King-Smith Emma, Berritt Simon, Bernier Louise, Hou Xinjun, Klug-McLeod Jacquelyn L, Mustakis Jason, Sach Neal W, Tucker Joseph W, Yang Qingyi, Howard Roger M, Lee Alpha A
Cavendish Laboratory, University of Cambridge, Cambridge, UK.
Pfizer Research and Development, Groton, CT, USA.
Nat Chem. 2024 Apr;16(4):633-643. doi: 10.1038/s41557-023-01393-w. Epub 2024 Jan 2.

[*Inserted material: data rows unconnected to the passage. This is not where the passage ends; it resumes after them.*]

-- ==== Sys2Proof/Tests/Slice0.lean ====
section
/-!
SUPPORT. Tests: ill-formed commands, the front of the queue, and for every statement a concrete state and operands that
meet its hypotheses, clause by clause, many with one effect that the manual gives there. Every state is the state after
reset with a few fields set; expected values come from the rules named.
-/
set_option Elab.async false

namespace Sys2Proof.Tests
open Machine

/-- The fields of `l` set in turn. -/
def with_ (s : State) (l : List (Fld × Nat)) : State := l.foldl (fun s p => s.wr p.1 p.2) s

/-- The state after reset with the fields of `l` set. -/
def st (l : List (Fld × Nat)) : State := with_ State.reset l

/-- The next state of an outcome. -/
def out : Host.Outcome State Fault Refusal → State
  | .next t => t
  | _ => State.reset

/-- The machine stopped with a fault. -/
def stops : Host.Outcome State Fault Refusal → Bool
  | .fault _ => true
  | _ => false

/-- `s` with the places `ks` noted as taken: it differs from `s` in nothing that a statement's hypotheses read. -/
def due (s : State) (ks : State → List (Nat × Nat)) : State := { s with taken := s.taken ++ ks s }

/-- Commands that come at once act in `s`: no reset is held, and no place of an order of the cycle is taken. -/
def Acts (s : State) : Prop := s.Awake 0 s ∧ ∀ ks, s.AwakeFor 0 ks (due s ks)

theorem acts (s : State) (h : s.inReset = false) (ht : s.taken = []) : Acts s := by
  refine ⟨⟨rfl, h⟩, fun ks => ?_⟩
  have hl : s.late (ks s) = false := by simp [State.late, ht]
  have e : s.turn 0 ks = s := by simp [State.turn, State.advance, hl]
  exact ⟨by rw [e]; exact h, by rw [e]; rfl⟩
/-! ### Furrows and the sowing engine -/

theorem witness_FurrowLock :
    let f : Furrow := { run := true, present := true, rate := 500000, okClk := some 0 }
    let s := { st [(FUR_CTL_EN 0, 1)] with clk := twoCycles 500000, fur := [(0, f)] }
    let v := { st [(FUR_STAT_LOCK 3, 1)] with fur := [(3, { sAng := 16385 })] }
    let r := fun k => { st [(FUR_CTL_EN 0, 1)] with fur := [(0, { sRate := k })] }
    (Acts s ∧ Acts v ∧ ∀ k, Acts (r k)) ∧
    (s.rd (FUR_CTL_EN 0) = 1 ∧ (s.furrow 0).run = true ∧ (s.furrow 0).present = true ∧ s.rd (FUR_STAT_RANGE 0) = 0 ∧
      s.rd (FUR_STAT_HOLD 0) = 0 ∧ s.rd (FUR_STAT_LOCK 0) = 0 ∧ (s.phaseErr 0).natAbs < 4096 ∧
      (s.furrow 0).okClk = some 0 ∧ (out (exec (.lockSet 0 0) s)).rd (FUR_STAT_LOCK 0) = 1) ∧
    (v.rd (FUR_STAT_LOCK 3) = 1 ∧ v.phaseErr 3 = 16385 ∧ (out (exec (.lockClear 0 3) v)).rd (FUR_STAT_LOCK 3) = 0) ∧
    ((r 9999).rd (FUR_STAT_RANGE 0) = 0 ∧ (r 9999).rd (FUR_STAT_HOLD 0) = 0 ∧
      ((out (exec (.freqOutOfRange 0 0) (r 4000001))).furrow 0).rate = 4000000 ∧
      ((out (exec (.freqOutOfRange 0 0) (r 9999))).furrow 0).rate = 10000 ∧
      (out (exec (.freqOutOfRange 0 0) (r 9999))).rd (FUR_STAT_RANGE 0) = 1) :=
  ⟨⟨acts _ rfl rfl, acts _ rfl rfl, fun _ => acts _ rfl rfl⟩, by decide +kernel⟩

theorem witness_HoldoverEntry :
    let s := { st [(FUR_CTL_EN 1, 1), (FUR_SRC_SRC 1, 2), (FUR_STAT_RANGE 1, 1)] with clk := 2000000000 }
    Acts s ∧ (s.rd (FUR_CTL_EN 1) = 1 ∧ s.srcLost 1 = true ∧ (out (exec (.sourceLost 0 1) s)).rd (FUR_STAT_HOLD 1) = 1) ∧
    (s.rd (FUR_STAT_RANGE 1) = 1 ∧ (s.furrow 1).rangeClk + twoCycles (inRange (s.furrow 1).sRate) ≤ s.clk ∧
      (out (exec (.rangeHoldoverExpiry 0 1) s)).rd (FUR_HOLDCNT_COUNT 1) = 1) ∧
    (out (exec (.forcehSet 0 1) s)).rd (FUR_STAT_LOSS 1) = 1 ∧
    (out (exec (.sourceChange 0 1 0x2F2F2F36#32) s)).rd (FUR_SRC_SRC 1) = 6 ∧
    (out (exec (.sourceChange 0 1 7#32) s)).rd (FUR_STAT_CFGERR 1) = 1 ∧
    (out (exec (.sourceChange 0 1 0x30000000#32) s)).rd (FUR_STAT_CFGERR 1) = 1 :=
  ⟨acts _ rfl rfl, by decide +kernel⟩

theorem witness_HoldoverExit :
    let s := fun e => { st [(FUR_CTL_EN 2, 1), (FUR_STAT_HOLD 2, 1), (FUR_SRC_SRC 2, 6)] with
      fur := [(2, { run := true, present := true, bSeen := true, sRate := 500000, sAng := e })] }
    let v := with_ (s 0) [(FUR_STAT_SLEW 2, 1)]
    (Acts v ∧ ∀ e, Acts (s e)) ∧
    ((s 256).rd (FUR_CTL_EN 2) = 1 ∧ (s 256).srcPresent 2 = true ∧ ((s 256).furrow 2).run = true ∧
      (s 256).rd (FUR_STAT_HOLD 2) = 1 ∧ (s 256).rd (FUR_CTL_FORCEH 2) = 0 ∧ (s 256).rd (FUR_STAT_SLEW 2) = 0) ∧
    (s 256).phaseErr 2 = 256 ∧ (out (exec (.sourceReturn 0 2) (s 0))).rd (FUR_STAT_HOLD 2) = 0 ∧
    (out (exec (.sourceReturn 0 2) (s 257))).rd (FUR_STAT_SLEW 2) = 1 ∧
    (out (exec (.forcehClear 0 2) (s 8388608))).rdS (FUR_HOLDERR_ERR 2) = -8388608 ∧
    v.rd (FUR_STAT_SLEW 2) = 1 ∧ v.phaseErr 2 = 0 ∧ (out (exec (.slewEnd 0 2) v)).rd (FUR_STAT_HOLD 2) = 0 :=
  ⟨⟨acts _ rfl rfl, fun _ => acts _ rfl rfl⟩, by decide +kernel⟩

theorem witness_FurrowStart :
    let s := st [(FUR_CYCSETL_CYCLO 3, 1)]
    let v := { with_ s [(FUR_CTL_EN 3, 1), (FUR_SRC_SRC 3, 6)] with
      fur := [(3, { bSeen := true, sRate := 500000, sAng := 77 })] }
    let e := { with_ s [(FUR_CTL_EN 3, 1), (FUR_SRC_SRC 3, 2)] with fur := [(3, { idx := true, sRate := 500000 })] }
    (Acts s ∧ Acts v ∧ Acts e) ∧
    (s.rd (FUR_CTL_EN 3) = 0 ∧ (out (exec (.furEnable 0 3) s)).angle 3 = 2 ^ 24 - 1) ∧
    (v.rd (FUR_CTL_EN 3) = 1 ∧ (v.furrow 3).run = false ∧ v.srcPresent 3 = true ∧ v.rd (FUR_CTL_FORCEH 3) = 0 ∧
      v.rd (FUR_SRC_SRC 3) = 6 ∧ v.srcAngle 3 v.clk = 77) ∧
    (e.srcPresent 3 = true ∧ e.srcPass 3 = true ∧ e.rd (FUR_SRC_SRC 3) = 2) :=
  ⟨⟨acts _ rfl rfl, acts _ rfl rfl, acts _ rfl rfl⟩, by decide +kernel⟩

theorem witness_FurrowInputs :
    let s := { st [(FUR_CTL_EN 0, 1), (FUR_SRC_SRC 0, 2), (FUR_ENC_LINES 0, 100)] with
      fur := [(0, { run := true, idx := true, pos := 397, zcCyc := 9 })] }
    let v := { st [(FUR_CTL_EN 0, 1), (FUR_SRC_SRC 0, 5)] with clk := 140, fur := [(0, { edges := 3, edgePer := 100, edgeClk := 100 })] }
    let z := { st [(FUR_CTL_EN 1, 1)] with
      clk := 1, fur := [(1, { run := true, segs := [{ t0 := 0, ang := 2 ^ 24 - 1, rem := 0, rate := 4000000, hold := false, slew := false, unlk := false }] })] }
    (Acts s ∧ Acts v ∧ Acts z) ∧
    (s.rd (FUR_CTL_EN 0) = 1 ∧ s.rd (FUR_SRC_SRC 0) = 2 ∧ (s.furrow 0).idx = true ∧
      2 < ((s.furrow 0).pos - 4 * (s.rd (FUR_ENC_LINES 0) : Int)).natAbs ∧
      (out (exec (.encoderIndex 0 0) s)).rd (FUR_STAT_ENCERR 0) = 1) ∧
    ((out (exec (.encoderCountEdge 0 0 true) s)).furrow 0).pos = 398 ∧
    (v.rd (FUR_SRC_SRC 0) = 5 ∧ 2 * (v.clk - (v.furrow 0).edgeClk) < (v.furrow 0).edgePer ∧
      (out (exec (.anginEdge 0 1) v)).rd (FUR_STAT_GLITCH 0) = 1) ∧
    ((z.furrow 1).run = true ∧ (segAt z.clk (z.furrow 1).segs).isSome = true ∧ z.angle 1 / 2 ^ 24 = 1 ∧
      (z.furrow 1).before z.clk / 2 ^ 24 = 0 ∧ ((out (exec (.zeroCrossing 0 1) z)).furrow 1).zcCyc = 1) ∧
    ((s.stamp 0)[4]?).isSome = true :=
  ⟨⟨acts _ rfl rfl, acts _ rfl rfl, acts _ rfl rfl⟩, by decide +kernel⟩

theorem witness_FurrowStop :
    let s := st [(FUR_CTL_EN 0, 1)]
    Acts s ∧ s.rd (FUR_CTL_EN 0) = 1 ∧
      (out (exec (.furDisable 0 0) s)).rd (FUR_CTL_EN 0) = 0 :=
  ⟨acts _ rfl rfl, by decide +kernel⟩

theorem witness_SeedWrites :
    let s := State.reset
    let a := (State.reset.wrW (seedWord 1023 0) 5).wrW (seedWord 1023 3) 0x94000000#32
    let ahead := State.reset.wrW (seedWord 0 0) 1
    let late := { State.reset.wrW (seedWord 0 2) 65536 with clk := 1 }
    (Acts s ∧ Acts a) ∧
    (s.seedArmed 0 = false ∧ seedOk 0xFC000000 0 = false ∧
      (out (exec (.seedArm 0 0 0xFC000000#32) s)).rd SOWC_STAT_BADSEED = 1) ∧
    ((out (exec (.seedArm 0 0 0x14000000#32) ahead)).seedArmed 0 = true) ∧
    ((out (exec (.seedArm 0 0 0x14000000#32) { s with clk := 1 })).rd SOWC_STAT_PAST = 1) ∧
    ((out (exec (.seedArm 0 0 0x14000000#32) late)).seedTarget 0 = 65536) ∧
    (a.seedArmed 1023 = true ∧ (out (exec (.seedDisarm 0 1023 0xFFFFFFFF#32) a)).seedArmed 1023 = false ∧
      (out (exec (.seedBusyWrite 0 1023 0 0#32) a)).rd SOWC_STAT_SEED = 1023 ∧
      Sparse.get (fun _ => 0) (readerOf (.host 0)) (out (exec (.seedWord0Read 0 (.host 0) 1023) a)).rdata = 5) ∧
    s.rd SOWC_CTL_EN = 0 ∧
    (out (exec (.sowcDisable 0) s)).rd SOWC_CTL_EN = 0 :=
  ⟨⟨acts _ rfl rfl, acts _ rfl rfl⟩, by decide +kernel⟩

theorem witness_Sowing :
    let s := { (with_ (State.reset.wrW (seedWord 7 3) 0x94000000#32) [(SOWC_CTL_EN, 1), (FUR_CTL_EN 0, 1)]) with
      fur := [(0, { run := true })] }
    let q := { State.reset with clk := 1, seedQ := [{ seed := 7, w3 := 0x94000002, due := 0, late := false }] }
    let d := { State.reset with clk := 5, seedD := [{ seed := 7, w3 := 0x94000082, at_ := 5 }] }
    (Acts s ∧ Acts q ∧ Acts d) ∧
    (s.rd SOWC_CTL_EN = 1 ∧ s.seedArmed 7 = true ∧ s.rd (FUR_CTL_EN 0) = 1 ∧ (s.furrow 0).run = true ∧
      0 ≤ angDiff (s.angle 0) (s.seedTarget 7) ∧ (out (exec (.seedDue 0 7) s)).seedQ.length = 1 ∧
      (out (exec (.seedDue 0 7) s)).seedArmed 7 = false) ∧
    (q.dispClk < q.clk ∧ bits 0x94000002 28 26 = 5 ∧ (out (exec (.seedDispatch 0) q)).seedQ = [] ∧
      (out (exec (.seedDispatch 0) q)).sync0 = true) ∧
    (bits 0x94000082 28 26 = 5 ∧ (out (exec (.seedDelayExpiry 0 7) d)).seedD = [] ∧
      (out (exec (.seedDelayExpiry 0 7) d)).sync0 = true) :=
  ⟨⟨acts _ rfl rfl, acts _ rfl rfl, acts _ rfl rfl⟩, by decide +kernel⟩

High-throughput experimentation (HTE) has the potential to improve our understanding of organic chemistry by systematically interrogating reactivity across diverse chemical spaces. Notable bottlenecks include few publicly available large-scale datasets and the need for facile interpretation of these data's hidden chemical insights. Here we report the development of a high-throughput experimentation analyser, a robust and statistically rigorous framework, which is applicable to any HTE dataset regardless of size, scope or target reaction outcome, which yields interpretable correlations between starting material(s), reagents and outcomes. We improve the HTE data landscape with the disclosure of 39,000+ previously proprietary HTE reactions that cover a breadth of chemistry, including cross-coupling reactions and chiral salt resolutions. The high-throughput experimentation analyser was validated on cross-coupling and hydrogenation datasets, showcasing the elucidation of statistically significant hidden relationships between reaction components and outcomes, as well as highlighting areas of dataset bias and the specific reaction spaces that necessitate further investigation.
高通量实验(HTE)有潜力通过系统地探究不同化学空间中的反应性来增进我们对有机化学的理解。显著的瓶颈包括公开可用的大规模数据集较少,以及需要轻松解读这些数据中隐藏的化学见解。在此,我们报告了一种高通量实验分析仪的开发,这是一个稳健且统计严谨的框架,适用于任何HTE数据集,无论其大小、范围或目标反应结果如何,该框架能得出起始原料、试剂与结果之间可解释的相关性。我们通过公开39000多个以前专有的HTE反应改善了HTE数据状况,这些反应涵盖了广泛的化学领域,包括交叉偶联反应和手性盐拆分。高通量实验分析仪在交叉偶联和氢化数据集上得到了验证,展示了对反应组分与结果之间具有统计学意义的隐藏关系的阐明,同时突出了数据集偏差的领域以及需要进一步研究的特定反应空间。